What was the recording process like for your recent release Conflict, alongside The Handsome Devils? 

Although not an overly complicated song, Conflict was the only song on the album that we had to re-record due to deciding the original tempo we tracked to was too fast!  Very happy we did that as it grooves along just right now.  I have a very vivid memory of jamming Conflict with The Handsome Devils‘ guitarist, Tyron White at his house a few weeks before we went in to record the album and this song.  As soon as I heard him play those distinct harmonics over the strummed chords, I knew we had found the resolution to our conflict.

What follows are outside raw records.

/-- The render clusters and the fences (R239, R257 to R268, R270): a free cluster takes the next ready item of the command
that goes next, with its limit and, for a slice, its workgroups; an item that ends in time frees its cluster, is charged,
and leaves what its batch, tile or slice leaves, nothing where its generation has gone; an item over its limit takes its
cluster down and opens a unit-level fault, at its end or before. A signal adds one to VALUE, shows STATUS and satisfies
the waiters that VALUE has reached; an owed signal out of time is paid as BROKEN; a draining quad without items powers
down.
Where it rests on a choice or a reading of the model, not on a rule: log entries 5, 6, 28, 44, 79, 103, 104, 105, 106, 107 and 108. -/
def Obligations.RenderClustersComplete : Prop :=
  (∀ (s : State) (k : Fin 16),
    let free := s.dev.quadOn (k / 4) = true ∧ s.dev.itemOn k = none ∧ s.dev.r (rcPid k) F.RC_STAT_STATE = 1 ∧
      s.dev.isolated (rcPid k) = false
    (¬free → Completes (.workItemDispatch k) s s.dev) ∧ (s.dev.nextWork = none → Completes (.workItemDispatch k) s s.dev) ∧
    (∀ x : Cmd, s.dev.nextWork = some x → (s.dev.readyItem x = none ∨ x.job = none) → Completes (.workItemDispatch k) s s.dev) ∧
    (∀ (x : Cmd) (kind i : Nat) (j : Job), free → s.dev.nextWork = some x → s.dev.readyItem x = some (kind, i) → x.job = some j →
      let per := le x.entry 36 4
      let item : Item := if kind = 2 then
          { uid := x.uid, kind := kind, index := i, start := s.dev.now, since := s.dev.now, limit := j.sliceMs
            group := groupAt x.entry (i * per), groups := min per (groupsOf x.entry - i * per) }
        else { uid := x.uid, kind := kind, index := i, start := s.dev.now, since := s.dev.now, limit := s.dev.itemMs }
      let j := if kind = 2 then { j with next := j.next + 1 } else if kind = 0 then { j with binning := true }
        else { j with todo := j.todo.drop 1 }
      let began := if x.began.isSome then x.began else some s.dev.now
      let n := (s.dev.setCmd { x with running := x.running + 1, job := some j, began := began }).setItem k (some item)
      let n : Dev := { n with rend := { n.rend with lastVi := x.vi, lastCtx := tabPut n.rend.lastCtx 63 x.vi x.ctx } }
      Completes (.workItemDispatch k) s
        ((((n.w (rcPid k) F.RC_STAT_STATE 2).w (rcPid k) F.RC_STAT_KIND kind).w (rcPid k) F.RC_STAT_VI x.vi).w (rcPid k)
          F.RC_STAT_CTX x.ctx).rndShow)) ∧
  (∀ (s : State) (k : Fin 16) (r : ItemResult), s.dev.itemOn k = none →
    Completes (.workItemEnd k r) s s.dev ∧ Completes (.itemAbort k) s s.dev) ∧
  (∀ (s : State) (k : Fin 16) (i : Item) (r : ItemResult), s.dev.itemOn k = some i →
    let past := i.start + i.limit * 1000000 < s.dev.now
    let n := (s.dev.chargeItem k).freeCluster k
    (past → Completes (.itemAbort k) s (s.dev.abortItem k i)) ∧ (¬past → Completes (.itemAbort k) s s.dev) ∧
    (i.kind ≠ resultKind r → Completes (.workItemEnd k r) s s.dev) ∧
    (i.kind = resultKind r → past → Completes (.workItemEnd k r) s (s.dev.abortItem k i)) ∧
    (i.kind = resultKind r → ¬past → n.cmdOf i.uid = none → Completes (.workItemEnd k r) s n) ∧
    (∀ x : Cmd, i.kind = resultKind r → ¬past → n.cmdOf i.uid = some x →
      let y := { x with running := x.running - 1 }
      (x.job = none → Completes (.workItemEnd k r) s (n.setCmd y)) ∧
      (∀ j : Job, x.job = some j →
        (x.gen ≠ n.gen x.vi → Completes (.workItemEnd k r) s (n.setCmd { y with status := some (x.status.getD 2) })) ∧
        (x.gen = n.gen x.vi → Completes (.workItemEnd k r) s
          (match r with
          | .bin verts => if x.status.isSome then n.setCmd y else n.binEnd y j verts
          | .tile frags => n.tileEnd y j i.index frags
          | .slice acc => n.sliceEnd y j acc))))) ∧
  (∀ (d : Dev) (k : Nat) (i : Item),
    let n := (d.chargeItem k).setItem k none
    let v := (n.itemVi i).getD 0
    let n := match n.cmdOf i.uid with
      | some x => n.setCmd { x with running := x.running - 1, status := some (x.status.getD 17) }
      | none => n
    d.abortItem k i = ((((((n.w (rcPid k) F.RC_STAT_STATE 0).addSat (rcPid k) F.RC_ABORT_COUNT).add rndPid F.RND_ABORTS_COUNT).err
      (rcPid k) 10).err rndPid 10).rndShow).openFault 1 1 (rcPid k) v) ∧
  (∀ (s : State) (ag : Agent) (page : BitVec 12) (i : Fin 192) (v : Word),
    let pid := agentPageNo ag page.toNat
    let n := s.dev.after ag page.toNat (0x408 + 16 * i) (withBit v 0)
    s.dev.accepts ag page.toNat (0x408 + 16 * i) (withBit v 0) = true →
    (kindOf pid).any (fun k => k.1 == .fence || k.1 == .viFences) = true →
    Completes (.fncSignalWrite ag page i v) s (n.fenceSignal pid i 0)) ∧
  (∀ (s : State) (page : PageRef) (i : Fin 192), let pid := PageRef.pid page
    (s.dev.owed pid i = [] → Completes (.fenceTimeout page i) s s.dev) ∧
    (∀ (o : Owe) (rest : List Owe), s.dev.owed pid i = o :: rest →
      (s.dev.now < o.since + o.tmo * 1000000 → Completes (.fenceTimeout page i) s s.dev) ∧
      (o.since + o.tmo * 1000000 ≤ s.dev.now → Completes (.fenceTimeout page i) s
        ((((s.dev.setOwed pid i rest).err pid 10).addSat pid F.FNC_SUM_BROKEN).fenceSignal pid i 2)))) ∧
  (∀ (d : Dev) (pid i st : Nat), st < 4 →
    let v := (d.r pid F.FNC_VAL_VALUE i + 1) % 2 ^ 32
    (d.fenceSignal pid i st).r pid F.FNC_VAL_VALUE i = v ∧ (d.fenceSignal pid i st).r pid F.FNC_STAT_STATUS i = st ∧
    (d.fenceSignal pid i st).rend.waiters = d.rend.waiters.map (fun w =>
      if w.fence == fenceKey pid i && w.got.isNone && reached v w.target then { w with got := some st } else w)) ∧
  (∀ (s : State) (q : Fin 4),
    (bit (s.dev.r rndPid F.RND_STAT_DRAINING) q = true → Completes (.renderQuadDrained q) s (s.dev.quadDrained q).renderOff) ∧
    (bit (s.dev.r rndPid F.RND_STAT_DRAINING) q = false → Completes (.renderQuadDrained q) s s.dev))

Do you prefer performing acoustically or full band at live shows?

There is nothing better than playing music with people you love. There is a certain invisible energy you feel when playing or writing music with others and once you have experienced that it is hard to recreate that on your own. Saying that, depending on the song, sometimes one voice and a guitar can tell the purest story possible.

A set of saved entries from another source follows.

/-! ### `Dev.cellWr` -/

@[simp] theorem Dev.cellWr_regs (d : Dev) (a v : Nat) : (d.cellWr a v).regs = d.regs := rfl
@[simp] theorem Dev.cellWr_act (d : Dev) (a v : Nat) : (d.cellWr a v).act = d.act := rfl
@[simp] theorem Dev.cellWr_errEn (d : Dev) (a v : Nat) : (d.cellWr a v).errEn = d.errEn := rfl
@[simp] theorem Dev.cellWr_pages (d : Dev) (a v : Nat) : (d.cellWr a v).pages = d.pages := rfl
@[simp] theorem Dev.cellWr_held (d : Dev) (a v : Nat) : (d.cellWr a v).held = d.held := rfl
@[simp] theorem Dev.cellWr_hinge (d : Dev) (a v : Nat) : (d.cellWr a v).hinge = d.hinge := rfl
@[simp] theorem Dev.cellWr_led (d : Dev) (a v : Nat) : (d.cellWr a v).led = d.led := rfl
@[simp] theorem Dev.cellWr_flt (d : Dev) (a v : Nat) : (d.cellWr a v).flt = d.flt := rfl
@[simp] theorem Dev.cellWr_fab (d : Dev) (a v : Nat) : (d.cellWr a v).fab = d.fab := rfl
@[simp] theorem Dev.cellWr_per (d : Dev) (a v : Nat) : (d.cellWr a v).per = d.per := rfl
@[simp] theorem Dev.cellWr_irq (d : Dev) (a v : Nat) : (d.cellWr a v).irq = d.irq := rfl
@[simp] theorem Dev.cellWr_fn (d : Dev) (a v : Nat) : (d.cellWr a v).fn = d.fn := rfl
@[simp] theorem Dev.cellWr_mc (d : Dev) (a v : Nat) : (d.cellWr a v).mc = d.mc := rfl
@[simp] theorem Dev.cellWr_hst (d : Dev) (a v : Nat) : (d.cellWr a v).hst = d.hst := rfl
@[simp] theorem Dev.cellWr_rend (d : Dev) (a v : Nat) : (d.cellWr a v).rend = d.rend := rfl
@[simp] theorem Dev.cellWr_disp (d : Dev) (a v : Nat) : (d.cellWr a v).disp = d.disp := rfl
@[simp] theorem Dev.cellWr_tch (d : Dev) (a v : Nat) : (d.cellWr a v).tch = d.tch := rfl
@[simp] theorem Dev.cellWr_hap (d : Dev) (a v : Nat) : (d.cellWr a v).hap = d.hap := rfl
@[simp] theorem Dev.cellWr_aud (d : Dev) (a v : Nat) : (d.cellWr a v).aud = d.aud := rfl
@[simp] theorem Dev.cellWr_ring (d : Dev) (a v : Nat) : (d.cellWr a v).ring = d.ring := rfl
@[simp] theorem Dev.cellWr_pm (d : Dev) (a v : Nat) : (d.cellWr a v).pm = d.pm := rfl
@[simp] theorem Dev.cellWr_boot (d : Dev) (a v : Nat) : (d.cellWr a v).boot = d.boot := rfl
@[simp] theorem Dev.cellWr_mbox (d : Dev) (a v : Nat) : (d.cellWr a v).mbox = d.mbox := rfl
@[simp] theorem Dev.cellWr_rtc (d : Dev) (a v : Nat) : (d.cellWr a v).rtc = d.rtc := rfl
@[simp] theorem Dev.cellWr_spdm (d : Dev) (a v : Nat) : (d.cellWr a v).spdm = d.spdm := rfl
@[simp] theorem Dev.cellWr_prompts (d : Dev) (a v : Nat) : (d.cellWr a v).prompts = d.prompts := rfl
@[simp] theorem Dev.cellWr_nextPrompt (d : Dev) (a v : Nat) : (d.cellWr a v).nextPrompt = d.nextPrompt := rfl
@[simp] theorem Dev.cellWr_emgTest (d : Dev) (a v : Nat) : (d.cellWr a v).emgTest = d.emgTest := rfl
@[simp] theorem Dev.cellWr_wakes (d : Dev) (a v : Nat) : (d.cellWr a v).wakes = d.wakes := rfl
@[simp] theorem Dev.cellWr_doeWaiting (d : Dev) (a v : Nat) : (d.cellWr a v).doeWaiting = d.doeWaiting := rfl
@[simp] theorem Dev.cellWr_mboxUnread (d : Dev) (a v : Nat) : (d.cellWr a v).mboxUnread = d.mboxUnread := rfl
@[simp] theorem Dev.cellWr_bmonClr (d : Dev) (a v : Nat) : (d.cellWr a v).bmonClr = d.bmonClr := rfl
@[simp] theorem Dev.cellWr_latch (d : Dev) (a v : Nat) : (d.cellWr a v).latch = d.latch := rfl
@[simp] theorem Dev.cellWr_emitted (d : Dev) (a v : Nat) : (d.cellWr a v).emitted = d.emitted := rfl
@[simp] theorem Dev.cellWr_fresh (d : Dev) (a v : Nat) : (d.cellWr a v).fresh = d.fresh := rfl

/-! ### What an update sets -/

@[simp] theorem Dev.emit_emitted (d : Dev) (o : Out) : (d.emit o).emitted = d.emitted ++ [o] := rfl
@[simp] theorem Dev.tick_fresh (d : Dev) : d.tick.fresh = d.fresh + 1 := rfl
@[simp] theorem Dev.r_emit (d : Dev) (o : Out) (p : Nat) (f : FD) (i : Nat) : (d.emit o).r p f i = d.r p f i := rfl
@[simp] theorem Dev.r_wa (d : Dev) (q : Nat) (g : FD) (v j p : Nat) (f : FD) (i : Nat) : (d.wa q g v j).r p f i = d.r p f i := rfl
@[simp] theorem Dev.a_w (d : Dev) (q : Nat) (g : FD) (v j p : Nat) (f : FD) (i : Nat) : (d.w q g v j).a p f i = d.a p f i := rfl
@[simp] theorem Dev.r_setCtl (d : Dev) (q : Nat) (c : PageCtl) (p : Nat) (f : FD) (i : Nat) : (d.setCtl q c).r p f i = d.r p f i := rfl
@[simp] theorem Dev.r_cellWr (d : Dev) (a v p : Nat) (f : FD) (i : Nat) : (d.cellWr a v).r p f i = d.r p f i := rfl
@[simp] theorem Dev.r_tick (d : Dev) (p : Nat) (f : FD) (i : Nat) : d.tick.r p f i = d.r p f i := rfl

end Sys2Proof.Machine
end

You’ve expressed that Conflict was written at a time of melancholy and delves into themes of loneliness, not fitting and feeling uncertain about one’s life and direction. What advice would you give to fans who are in a similar stage of life?

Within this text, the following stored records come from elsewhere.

-- ==== Sys2Proof/Tests/Slice0.lean ====
section
/-! SUPPORT. Tests. For each statement with hypotheses, `witness_<statement>` shows states and operands that meet them,
clause by clause; `test_<what>` are small checks against values taken from the spec. -/

namespace Sys2Proof.Tests

open Sys2Proof Sys2Proof.Machine

set_option Elab.async false

/-! ### Small states -/

/-- The device out of reset, before any boot stage: power is good and no die is held. -/
def up : Dev := { State.reset.dev with boot := { State.reset.dev.boot with down := false, powerGood := true } }

/-- The state of a device with no command waiting. -/
def st (d : Dev) : State := { dev := d, pending := [] }

/-- The outcome is a next state. -/
def runs (o : Host.Outcome State Fault Refusal) : Bool :=
  match o with
  | .next _ => true
  | _ => false

/-- A ledger entry. -/
def anEntry : LEntry := { time := 1, page := 2, off := 0x40, kind := 0, origin := 1, old := 0, new := 1, seq := 0 }

/-- A hinge table for two VIs on port A: a DP head 0 of four slots with pipe 0 and touch port 0, haptic channel 0 and sink
0 of VI 0, port A with SPDM and every grant, and no PAGE entry. -/
def table : List Host.Cell :=
  [(0x006, 1#8), (0x080, 1#8), (0x081, 4#8), (0x084, 2#8), (0x100, 3#8), (0x102, 0x38#8), (0x1C0, 3#8), (0x1C2, 0x18#8), (0x1C3, 8#8),
   (0x1E0, 3#8), (0x1E2, 1#8), (0x200, 3#8), (0x202, 1#8), (0x270, 0xFF#8), (0x271, 0xFF#8), (0x274, 1#8), (0x803, 0x80#8)]

/-- The device in service: the table is locked, memory of 16 GiB is in SERVICE, the crossbar runs, the two VIs are ACTIVE. -/
def live : Dev :=
  ((((((({ up with hinge := table }).w htPid F.HT_STAT_LOADED 1).w htPid F.HT_STAT_LOCKED 1).w bootPid F.BOOT_STAT_STAGE 3).w mcPid F.MC_TRAIN_STATE 2).w
    mcPid F.MC_STAT_CAP 16).w xbPid F.XB_MODE_MODE 1).w (vihPid 0) F.VIH_STAT_STATE 3 |>.w (vihPid 1) F.VIH_STAT_STATE 3

def key : BitVec 16 := theKey

/-! ### The machine as a whole and its local laws -/

theorem witness_EveryStepShowsState :
    ShowsState State.reset ∧ ShowsState { st up with pending := [.alert] } ∧
    runs (step { st up with pending := [.pmbusTimeout] }) = true ∧ runs (exec .contextSwapIn State.reset) = true := by
  unfold ShowsState Dev.showsHighest Dev.showsIsolation; decide +kernel

theorem witness_CalmDeviceSettles :
    up.calm = true ∧ fieldKey ledPid F.LED_SEQ_NEXT 0 ≠ fieldKey ftPid F.FT_STAT_HIGHEST 0 ∧
    fieldKey ledPid F.LED_SEQ_NEXT 0 ≠ fieldKey xbPid F.XB_ISO_ISO 0 := by decide +kernel

theorem witness_FieldReadAfterWrite : fieldKey ledPid F.LED_SEQ_NEXT 0 ≠ fieldKey xbPid F.XB_ISO_ISO 0 := by decide +kernel

theorem witness_BytesAfterStore :
    up.reaches 0 1 = false ∧ up.mems.dramOk = true ∧ 2 ^ 64 - 1 + [7].length ≤ 2 ^ 64 ∧
    (2 ^ 64 - 2 < 2 ^ 64 ∧ 2 ^ 64 - 2 < 2 ^ 64 - 1) ∧ memOk up.mems.host = true := by decide +kernel

theorem witness_DramStoresKeepOtherBytes :
    (up.mcWrite 0 (2 ^ 60) [1]).2 = false ∧
    ((∀ x ∈ wordsOf 5 [1, 2].length, up.zoneAt 2 x = none) ∧ ∀ i < [1, 2].length, up.reaches (5 + i) 4 = false) ∧
    (∀ x ∈ wordsOf 5 [1, 2].length, (∀ i < 8, up.reaches (x + i) 8 = false) ∧
      ∀ z ∈ up.zoneAt 2 x, up.reaches (up.checkAddr z x) 8 = false) ∧ up.mems.dramOk = true := by decide +kernel

/-- `MC_CFG.GRAIN` at both ends of its range. -/
theorem witness_DramDecodeIsABijection :
    (8 ≤ (up.w mcPid F.MC_CFG_GRAIN 8).r mcPid F.MC_CFG_GRAIN ∧ (up.w mcPid F.MC_CFG_GRAIN 8).r mcPid F.MC_CFG_GRAIN ≤ 14) ∧
    (up.w mcPid F.MC_CFG_GRAIN 14).r mcPid F.MC_CFG_GRAIN = 14 ∧ (7 : Nat) < 8 := by decide +kernel

theorem witness_SyndromeDecoding :
    weight8 0x80 = 1 ∧ (3 ≠ 0 ∧ weight8 3 ≠ 1 ∧ dataColumns.contains 3 = false) ∧ 2 ^ 64 - 1 < 2 ^ 64 ∧ (63 : Nat) < 64 ∧
    (7 : Nat) < 8 ∧ (34 : Nat) < 35 := by decide +kernel

/-- DRAM with the check byte of a zero word at address 64, and with one and two wrong bits in the word. -/
def oneWrong : Dev := (up.dramWr 64 1).dramWr (up.checkAddr 0 64) (checkByte 0 64)
def twoWrong : Dev := (up.dramWr 64 3).dramWr (up.checkAddr 0 64) (checkByte 0 64)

Try not to bottle anything up and communicate to your friends and family as much as you can.  Along with that, try and find something that helps you express what you are feeling, whether that is music, interpretive dance or taking a sweet selfie.

Do you have a pre-show ritual before you go on stage?

I like to get the Handsome Devils in a huddle and start to quack (Mighty Ducks style) – they don’t always join in though!

Who would you love to support on tour and who would you love to support you on tour and why?

Nationally, we would love to support the likes of Bernard Fanning, Missy Higgins, Sarah Blasko, Paul Dempsey, and internationally we would love to support bands such as City and Colour and Half Moon Run. In regards to who we would love to support us, there are just so many incredible bands in Brisbane, we just want to play with everyone and make as many frollies (friends that are also colleagues) as possible!

What is your most memorable moment performing live at a show?

My most memorable moment performing live would have to be performing The Pessimist & The Optimist for my grandfather (two poems he wrote decades ago that I put to some music) for the first time at Liam Bryant & The Handsome Devils first ever gig.  It was also his birthday so it was very special.  Let’s just say there were a few tears.  A beautiful moment.

What excites you the most, touring or recording and why?

Ooh, that is a tough one! Short term, touring excites me more, but long term, recording does.  Touring is exciting as it is somewhat unpredictable and such a great bonding activity for the band.  Recording to me is like someone who goes to the gym to get a sweet six pack, it’s a lot of hard work and can be a little painful, but the reward is so great and like the six pack you feel very proud showing people afterwards.

If you could pick any dead or alive artist to feature on one of your tracks, who would it be and why?

I think everyone probably has this man on their list – Mr Jeff Buckley.  His vocal delivery and expression have more feels than the opening scene of Disney Pixar’s UP!